4. **Improved Accuracy**: Essential in tasks like search indexing, text processing, and data comparison.


### **Phonetic Hashing**
    - Phonetic Hashing is a technique used to encode words or names into a hash value based on their pronunciation rather than their exact spelling.
    - This method ensures that similar-sounding words or names produce similar hash values, making it useful for tasks like fuzzy matching, spell-checking, or searching in databases.

#### **Common Algorithms for Phonetic Hashing**
1. **Soundex**:
    - One of the earliest phonetic algorithms.
    - Encodes English names to match phonetically similar words.
    - **Example**:
            - Robert and Rupert → R163
            - Ashcraft and Ashcroft → A261
2. **Metaphone**:

    - An improvement over Soundex, focusing on more accurate phonetic encoding.
    - Handles a wider range of English phonetics.
    - **Example**:
            - Smith → SM0
            - Schmidt → XMT
3. **Double Metaphone**:

    - An enhancement of Metaphone that produces two keys: one for the primary pronunciation and another for an alternative pronunciation.
    - Useful for multi-lingual and diverse pronunciation scenarios.
    - **Example**:
        - Smith → SM0
        - Schmidt → SMT
4. **NYSIIS** (New York State Identification and Intelligence System):

    - Focuses on standardizing spelling variations of names.
    - **Example**:
        - MacDonald → MCANAL
        - McDonald → MCANAL
5. **Caverphone**:

    - Developed for matching names in New Zealand.
    - Focuses on better handling of non-English phonetics.
                                                                                                    
#### **How Phonetic Hashing Works**

1. **Preprocessing**:
- Convert input text to uppercase or lowercase for uniformity.
- Remove unwanted characters like punctuation or numbers.

2. **Encoding Rules**:
- Replace specific patterns of letters with standardized phonetic representations.
- Remove silent letters or vowels where appropriate.

3. **Generate Hash**:
- Combine the phonetic codes into a fixed-length hash.

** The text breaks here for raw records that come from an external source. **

-- ==== Sys2Proof/Machine/EvDevice.lean ====
section
/-! DEFINITION. The device as a package: bring-up (R429 to R432), attestation (R433), throttling (R435), and the host's accesses to
device memory (R428). -/

namespace Sys2Proof.Machine

/-! ## Signed records (R431) -/

/-- A signed record: TYPE, SERIAL, payload, and whether its signature of the key of slot 0 is valid. -/
structure SignedRec where
  type : Nat
  serial : Nat
  payload : List Byte
  valid : Bool
  deriving DecidableEq, Repr

def signedRec (bs : List Byte) : SignedRec :=
  let n := bs.length - sigLen
  let body := bs.take n
  { type := leNat (body.take 4), serial := leNat ((body.drop 8).take 8), payload := body.drop 16,
    valid := 16 ≤ n && Config.mlDsaVerify (Config.romKey 0) (Config.sha3 body) (bs.drop n) }

/-- The serial of a record differs from those of the two others. -/
def oddSerial (a b c : SignedRec) : Bool := a.serial != b.serial && a.serial != c.serial

/-- The grade record holds A with 3,000 MHz or B with 2,700; answers whether it is grade B. -/
def gradeOf (r : SignedRec) : Option Bool :=
  match r.payload.map BitVec.toNat with
  | [g, lo, hi] =>
    if g = 0 ∧ lo + 256 * hi = 3000 then some false else if g = 1 ∧ lo + 256 * hi = 2700 then some true else none
  | _ => none

/-- A tile's bit in the tile map. -/
def mapBit (p : List Byte) (die n : Nat) : Bool := ((p[24 * die + n / 8]?).getD 0).getLsbD (n % 8)

/-- The tile map enables as many tiles on every die as the grade has. -/
def mapOk (gradeB : Bool) (p : List Byte) : Bool :=
  p.length == 96 && (List.range 4).all fun d =>
    ((List.range 192).filter (mapBit p d)).length == (if gradeB then 180 else 192)

/-- The tiles of the package that the map withholds. -/
def withheldOf (p : List Byte) : List Nat :=
  (List.range 4).flatMap fun d => ((List.range 192).filter fun n => !mapBit p d n).map fun n => d * 256 + n

/-! ## Bring-up (R429) -/

/-- A failure leaves the device in RECOVERY with its cause. -/
def State.recovery (s : State) (cause : Byte) : State := s.setDev { s.dev with stage := .recovery, cause := cause }

/-- RECORDS: the records are verified, and their contents taken. -/
def State.takeRecords (s : State) (f : Flash) : State :=
  let g := signedRec f.gradeRec
  let m := signedRec f.mapRec
  let i := signedRec f.idRec
  match gradeOf g with
  | none => s.recovery 2
  | some gradeB =>
    if !g.valid || g.type != 1 || oddSerial g m i then s.recovery 2
    else if !m.valid || m.type != 2 || oddSerial m g i || !mapOk gradeB m.payload then s.recovery 3
    else if !i.valid || i.type != 3 || oddSerial i g m || i.payload.length != keyLen then s.recovery 4
    else
      s.setDev { s.dev with
        stage := .clocks, gradeB := gradeB, serial := w64 g.serial, withheld := withheldOf m.payload, identity := i.payload,
        recDigests := [Config.sha3 f.firmware, Config.sha3 f.gradeRec, Config.sha3 f.mapRec, Config.sha3 f.idRec] }

/-- MEMORY: every L2 line and every SRAM granule of the tiles is cleared, and no unit holds anything. -/
def State.clearStores (s : State) : State :=
  { s with slices := [], dies := [], transit := [], poolState := [], stale := [], hostState := [], recalls := [], spans := [],
           cores := s.cores.map fun e => (e.1, { Core.empty with nextNum := e.2.nextNum }),
           dev := { s.dev with regions := [], requests := [], bundles := [], clolas := [], preempts := [], held := [], mcHeld := [], arrived := [],
                               mcGap := [] } }

/-- A power cycle: nothing of the device survives but its identity on the link, and time goes on. -/
def State.powerCycle (s : State) : State :=
  { State.reset with schedule := s.schedule, cur := s.cur, freeCount := s.freeCount, gtc := s.gtc, arith := s.arith,
                     wire := s.wire, switches := s.switches,
                     dev := { Device.reset with devNum := s.dev.devNum, ctxTab := s.dev.ctxTab, mcTab := s.dev.mcTab,
                                                tileTenant := s.dev.tileTenant, portTenant := s.dev.portTenant,
                                                keyTenant := s.dev.keyTenant } }

/-- POWER_GOOD_RESET: the device goes one state further with what the flash holds, or to RECOVERY. Regions that a reset ends come first (R437);
LINKS lasts until the fabric manager has sent the incarnations (R296). From READY or RECOVERY it is a power cycle. -/
def execPowerGoodReset (flash : Flash) (s : State) : Out :=
  .next (match s.dev.stage with
    | .rom => if s.dev.regions.isEmpty then s.setDev { s.dev with stage := .firmware, keys := [], cause := 0 } else s
    | .firmware =>
      if Config.mlDsaVerify (Config.romKey 1) (Config.sha3 flash.firmware) flash.firmwareSig
      then s.setDev { s.dev with stage := .records }
      else s.recovery 1
    | .records => s.takeRecords flash
    | .clocks =>
      if flash.clocksOk then s.setDev { s.dev with stage := .memory, gtcOn := true, clockMHz := if s.dev.gradeB then 2700 else 3000 }
      else s.recovery 5
    | .memory =>
      if flash.memoryOk then
        let s := s.clearStores
        s.setDev { s.dev with stage := .links, trihorn := flash.trihorn, onolo := flash.onolo, poolRegions := min flash.pool 65536 }
      else s.recovery 6
    | .links => if s.dev.incExchanged then s.setDev { s.dev with stage := .ready } else s
    | .ready | .recovery => s.powerCycle)

/-! ## Attestation (R433) -/

/-- Exactly n bytes of a string. -/
def fitBytes (n : Nat) (bs : List Byte) : List Byte := (bs ++ List.replicate n 0).take n

/-- Bytes 0x000 to 0x0FF of a quote. -/
def State.quoteBody (s : State) : List Byte :=
  let digest (i : Nat) : List Byte := fitBytes 32 ((s.dev.recDigests[i]?).getD [])
  let keys := (List.range 16).flatMap fun n => if (s.keyOf n).isEmpty then List.replicate keyLen 0 else s.keyOf n
  fitBytes 256
    (natLe 8 1 ++ natLe 8 s.dev.serial.toNat ++ natLe 8 (s.gtcAt 0) ++ natLe 8 s.dev.inc.toNat ++ natLe 32 s.dev.attNonce.toNat ++
      digest 0 ++ digest 1 ++ digest 2 ++ digest 3 ++ fitBytes 32 (Config.sha3 keys))

/-- DONE is set once the quote's lines are written. -/
def State.quoteEnd (s : State) : State :=
  match s.dev.attWritten with
  | some n => if s.agentDone n then s.setDev { s.dev with attBusy := false, attDone := true, attWritten := none } else s
  | none => s

/-- QUOTE_DONE: the quote is signed and leaves with its signature; when it is written, DONE is set. -/
def execQuoteDone (s : State) : Out :=
  if !s.dev.attBusy || s.dev.stage = .recovery then .next s
  else if s.dev.attWritten.isSome then .next s.quoteEnd
  else
    let body := s.quoteBody
    let s := s.agentWrite s.dev.attQpa (body ++ fitBytes sigLen (Config.mlDsaSign (Config.sha3 body)))
    .next (s.setDev { s.dev with attWritten := some s.arrivals }).quoteEnd

/-! ## Throttling (R435) -/

/-- THROTTLE_ASSERT: the regulators assert the throttle input; the arithmetic clocks are halved, and the event is counted. -/
def execThrottleAssert (s : State) : Out := .next (s.sense { s.dev with regulator := true })

/-- Ticks of 1 ms. -/
def coolTicks : Nat := 1000000

/-- THROTTLE_CLEAR: the condition has been clear for 1 ms. -/
def execThrottleClear (s : State) : Out :=
  .next (if !s.dev.hot && decide (s.dev.coolSince + coolTicks ≤ s.gtc) then s.setDev { s.dev with throttle := false } else s)

/-! ## CXL.mem (R428) -/

/-- HOST_CXL_MEM_ACCESS: the host reads the line (no bytes) or writes bytes of the HBM linear view at an offset of the 384 GiB decoder. Either is
performed at the line's home slice (R428); in RECOVERY the decoder does not respond (R429). -/
def execHostCxlMemAccess (addr : Nat) (bytes : List Byte) (s : State) : Out :=
  .next (if s.dev.stage = .recovery || 4 * hbmDie < addr + max bytes.length 1 then s
    else if bytes.isEmpty then s.lineAgent reqHost (lineOf addr) []
    else s.lineWrite reqHost addr bytes)

end Sys2Proof.Machine
end

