-- ==== Sys2Proof/Machine/Lane.lean ====
section
/-! DEFINITION. The lane words (R182 to R188): values that cross lanes within a group or an instance. -/

namespace Sys2Proof.Machine

/-- The segment length: an instance under `.INST`, else the group (R182). -/
def segLen (f : F0) (g : Group) : Nat := if f.md.getLsbD 1 then g.width else 32
/-- The first lane of the segment of lane l. -/
def segStart (n l : Nat) : Nat := n * (l / n)
/-- The participants of the segment of lane l, ascending. -/
def segLanes (act : LaneMask) (n l : Nat) : List Nat := (maskLanes act).filter fun j => j / n == l / n

/-- A lane word whose result in each participant is computed from the participants of its segment: `k` is given the
context, the segment length and the lane's participants. Every source is read before any result is written. -/
def segWord (s : State) (f : F0) (nr : Nat) (k : Ctx → LaneMask → Nat → List Nat → Nat → Nat) : Out :=
  withIssuer s fun c g =>
    let (x, act) := f0Ctx f s c g
    let n := segLen f g
    s.finish (x.g.setLanes f.d nr ((maskLanes act).map fun l => (l, k x act n (segLanes act n l) l)))

/-- The source lane of SHFL, when it lies in the segment (R184). -/
def shflSrc (mode n s0 l k : Nat) : Option Nat :=
  let src : Int := match mode with
    | 0 => (s0 + k : Nat)
    | 1 => (l : Int) - k
    | 2 => (l + k : Nat)
    | _ => (s0 + ((l - s0) ^^^ k) : Nat)
  if (s0 : Int) ≤ src ∧ src < s0 + n then some src.toNat else none

def execShfl (f : F0) (s : State) : Out :=
  let nr := tyRegs f.t
  segWord s f nr fun x act n _ l =>
    let own := (x.rdN nr f.a l).toNat
    match shflSrc f.fn.toNat n (segStart n l) l (x.count2 f.b f.c l) with
    | some j => if laneBit act j then (x.rdN nr f.a j).toNat else own
    | none => own

/-- R185: ALL, ANY and UNI over the segment's participants. -/
def execVote (f : F0) (s : State) : Out :=
  let nr := tyRegs f.t
  segWord s f 1 fun x _ _ ls _ =>
    let vs := ls.map fun j => (x.rdN nr f.a j).toNat
    bit01 (match f.fn.toNat with
      | 0 => vs.all (· != 0)
      | 1 => vs.any (· != 0)
      | _ => vs.all fun v => some v == vs.head?)

def execBallot (f : F0) (s : State) : Out :=
  segWord s f 1 fun x _ _ ls _ => (maskOf fun j => ls.contains j && x.rd f.a j != 0).toNat

/-- The key of MATCH: 32 bits, the pair, or 16 bits (R186). -/
def matchKey (x : Ctx) (f : F0) (l : Nat) : Nat :=
  match f.t with
  | .n64 => (x.rd64 f.a l).toNat
  | .f16 | .bf16 => (x.rd f.a l).toNat % 65536
  | _ => (x.rd f.a l).toNat

/-- R186: a lane whose em bit is set but whose guard fails takes no part and receives zero, also in a segment that has no participant (log
entry 159). -/
def matchWord (s : State) (f : F0) (k : (Nat → Nat) → List Nat → Nat → Nat) : Out :=
  withIssuer s fun c g =>
    let (x, act) := f0Ctx f s c g
    let n := segLen f g
    s.finish (x.g.setLanes f.d 1 ((maskLanes g.em).map fun l =>
      (l, if laneBit act l then k (matchKey x f) (segLanes act n l) l else 0)))

def execMatchAny (f : F0) (s : State) : Out :=
  matchWord s f fun key ls l => (maskOf fun j => ls.contains j && key j == key l).toNat
def execMatchAll (f : F0) (s : State) : Out :=
  matchWord s f fun key ls l => if ls.all (fun j => key j == key l) then (maskOf fun j => ls.contains j).toNat else 0

/-- R187: an operation over a list of lanes' values; over no lanes it gives its identity. -/
def reduceLanes (f : F0) (vs : List DWord) : Nat :=
  let w := tyWidth f.t
  let sg := tySigned f.t f.md
  match f.fn.toNat % 8 with
  | 0 => (f0Fit f (f0Sat f) (vs.foldl (fun a v => a + f0Val f v) 0)).toNat
  | 1 => (putInt (vs.foldl (fun a v => min a (f0Val f v)) (hiOf w sg))).toNat
  | 2 => (putInt (vs.foldl (fun a v => max a (f0Val f v)) (loOf w sg))).toNat
  | 3 => vs.foldl (fun a v => a &&& v.toNat) (2 ^ w - 1)
  | 4 => vs.foldl (fun a v => a ||| v.toNat) 0
  | _ => vs.foldl (fun a v => a ^^^ v.toNat) 0

def execRedg (f : F0) (s : State) : Out :=
  let nr := tyRegs f.t
  segWord s f nr fun x _ _ ls _ => reduceLanes f (ls.map fun j => x.rdN nr f.a j)

/-- SCANG takes the participants j ≤ l, or j < l with `.EXC` (FN[3]). -/
def execScang (f : F0) (s : State) : Out :=
  let nr := tyRegs f.t
  segWord s f nr fun x _ _ ls l =>
    reduceLanes f ((ls.filter fun j => j < l || (j == l && !f.fn.getLsbD 3)).map fun j => x.rdN nr f.a j)

/-- R188: em, the lanes active here, or em at collection. -/
def execEmrd (f : F0) (s : State) : Out :=
  withIssuer s fun _ g =>
    let act := g.active f.g
    let m := match f.fn.toNat with
      | 0 => g.em
      | 1 => act
      | _ => g.emFire
    s.finish (g.setLanes f.d 1 ((maskLanes act).map fun l => (l, m.toNat)))

/-- R188: em becomes `base` AND the value of the lowest active lane. -/
def emwrWord (s : State) (f : F0) (base : Group → LaneMask) : Out :=
  withIssuer s fun c g =>
    let (x, act) := f0Ctx f s c g
    match leader? act with
    | none => s.finish g
    | some l => s.finish { x.g with em := base g &&& x.rd f.a l }

def execEmwrAnd (f : F0) (s : State) : Out := emwrWord s f Group.em
def execEmwrSet (f : F0) (s : State) : Out := emwrWord s f Group.emFire

end Sys2Proof.Machine
end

#### **Applications of Phonetic Hashing**

1. **Database Searching**:
- Helps search for names or terms with varying spellings (e.g., "Smith" vs. "Smyth").

2. **Spell-Checking**:
- Suggests corrections for misspelled words based on phonetic similarity.

3. **Record Linkage**:
- Identifies matching records in datasets with slight variations in spelling.

4. **Fraud Detection**:
- Matches names with similar pronunciations to identify duplicates.

5. **Linguistics**:
- Analyzes phonetic patterns in large text corpora.



### **Edit Distance**
- Edit Distance, also known as Levenshtein Distance, is a measure of the minimum number of single-character edits required to convert one string into another. 
- These edits include:
1. **Insertion**: Adding a character.
2. **Deletion**: Removing a character.
3. **Substitution**: Replacing one character with another.

## Applications of Edit Distance
- **Spell Checkers**: Suggest corrections for misspelled words.
- **Plagiarism Detection**: Compare documents for similarity.
- **DNA Sequence Alignment**: Compare genetic sequences.
- **Natural Language Processing**: Text similarity analysis.